Enzyme Immunoassay for the Detection of RUBELLA IgG Antibody
Introduction
Rubella virus is classified as a togavirus and is the only member of the Rubivirus genus. The virus consists of a single-strand RNA, an inner icosahedral nucleocapsid, and a lipoprotein envelope.
Rubella (German measles, 3-day measles) is an acute febrile illness that manifests with various signs and symptoms, including skin rash, posterior auricular, and suboccipital lymphadenopathy. Among viral infections with skin rash manifestations, Rubella virus causes the mildest disease. However, during pregnancy, the virus can cause Congenital Rubella Syndrome (CRS), which leads to serious fetal complications depending on the gestational age at the time of infection. Maternal infection during early pregnancy (first trimester) results in congenital abnormalities in approximately 85% of neonates, while infections during the second trimester reduce this percentage to 15%. Fetal abnormalities caused by Rubella virus include mental retardation, heart disease, cataracts, deafness, meningoencephalopathy, and progressive panencephalitis. Infections during the third trimester often result in no obvious fetal symptoms.

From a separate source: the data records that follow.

/-- The newest staged copy of a block is lost with an uncorrectable SRAM word (R443, R448); `vis`: the newest that reads see. -/
def State.loseStaged (s : State) (n lba : Nat) (vis : Bool) : State :=
  let hit := fun (b : StBlk) => decide (b.blk.ns = n ∧ b.blk.lba = lba) && !b.sup && (!vis || b.vis)
  let last := s.media.stage.foldl (fun (a : Nat × Nat) b => (a.1 + 1, if hit b then a.1 + 1 else a.2)) (0, 0)
  { s with media.stage := s.media.stage.mapIdx fun i (b : StBlk) => if i + 1 = last.2 then { b with lost := true } else b }

/-- The shell of a Full zone whose last row is programmed takes no further row: Open to Full (Table 09-4, Finish). -/
def State.zoneShellFull (s : State) (z : Nat) : State :=
  let x := s.zone z
  if x.zs = .full ∧ x.shellValid ∧ (s.shell x.shell).st = 2 ∧ ¬ s.media.stage.any (fun (b : StBlk) => b.stream == z) ∧
      ¬ s.media.jobs.any (fun j => j.stream == z && (j.kind == .direct || j.kind == .fold || j.kind == .spill)) ∧
      ¬ s.per.spills.any (fun p => p.stream == z) then
    (s.modShell x.shell fun h => { h with st := 3 }).record .shell x.shell
  else s

/-- A row of a zone ends in QLC: ZONE record, spilled parts and staging released (R197, R199). -/
def State.zoneRowDone (s : State) (j : Job) : State :=
  let z := j.stream
  let old := (s.per.spills.filter fun p => p.stream == z && p.row == j.row).map fun p => p.shell
  let s := { s with per.spills := s.per.spills.filter fun p => ¬ (p.stream = z ∧ p.row = j.row) }
  let s := s.modZone z fun x => { x with rows := max x.rows (j.row + 1), spilled := s.per.spills.any fun p => p.stream == z }
  let s := s.modZone z fun x => { x with durable := s.zoneDurable z }
  let s := (s.record .zone z).needRecord j.id
  let s := { s.releaseStage j.id with gov.foldUnits := s.gov.foldUnits + (if j.kind = .fold then j.units else 0) }
  (old.dedup.foldl State.millRelease s).zoneShellFull z

/-- A staged block of a conventional namespace takes its place: map entries, older staged copies of it give way, and shells that lose
their last live unit are released (R213, R259, R262). `i`: its index in staging. -/
def State.mapStaged (s : State) (i : Nat) (b : StBlk) (shell pos : Nat) (slc : Bool) : State :=
  let ks := (List.range b.units).map fun k => mapKey b.blk.ns (b.blk.lba * b.units + k)
  let olds := ks.filterMap fun k => let e := s.per.map.get k; if e.mapped then some e.shell else none
  let s := (List.range b.units).foldl (fun s k => s.mapSet b.blk.ns (b.blk.lba * b.units + k) shell (pos + k) slc) s
  let s := s.supersede b.blk.ns b.blk.lba i
  olds.dedup.foldl (fun s o => (s.millRelease o).convRelease o) s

Detection of specific anti-Rubella IgG corresponds to immunity against the virus. Diagnosing Rubella infection during pregnancy is crucial. To reliably diagnose Rubella infection, two separate serum samples taken 10 days apart should be used to demonstrate a rising specific anti-Rubella IgG titer. An alternative serological technique for diagnosing Rubella infection is the demonstration of specific anti-Rubella IgM antibodies in an individual sample. Hemagglutination inhibition (HI) and ELISA are considered standard techniques for diagnosing Rubella infection. Since the HI method requires pretreatment to remove nonspecific inhibitors, ELISA is preferred.
Clinical Significance
Rubella IgG testing is critical for determining immune status, particularly in women of childbearing age, to prevent congenital rubella syndrome. A positive Rubella IgG test indicates past infection or successful vaccination, providing lifelong immunity. Conversely, a negative result suggests susceptibility to Rubella infection, emphasizing the need for vaccination. The quantitative measurement of Rubella IgG antibodies assists in monitoring immune responses and vaccine efficacy.
Test Principle
The test principle is based on the indirect ELISA technique, in which diluted patient serum samples react with coated Rubella antigens. After incubation, an anti-human IgG conjugated with HRP is added to the wells. If anti-Rubella IgG is present in the samples, it reacts with the HRP-conjugated anti-human IgG. After incubation and appropriate washing, a chromogen substrate solution is added and incubated for 15 minutes, resulting in the development of a blue color. The color development is stopped with the addition of stop solution, changing the color to yellow, which is measured spectrophotometrically at 450 nm. The concentration of Rubella IgG is directly proportional to the color intensity of the test sample.
References
- Centers for Disease Control and Prevention. Rubella and congenital Rubella syndrome – United States, 1994-1997. MMWR 1997;46:350-4.
- de Souza VA, Sumita LM, Otsubo ME, Takei K, Pannuti CS. Enzyme-linked immunosorbent assay for Rubella antibodies: A simple method of antigen production. Rev Inst Med Trop Sao Paulo 1995;37(4):357-9.
- Engvall E, Perlmann P. Enzyme-linked immunosorbent assay (ELISA): Quantitative assay for immunoglobulin. J Immunochemistry 1977;8:871-874.
- Brooks GF, Butel SJ. Jawetz, Melnick, & Adelberg’s Medical Microbiology. 22nd edition. McGraw-Hill; 2001.
- Murray PR, Rosenthal KS, Kobayashi GS. Medical Microbiology. 4th edition. Mosby; 2002.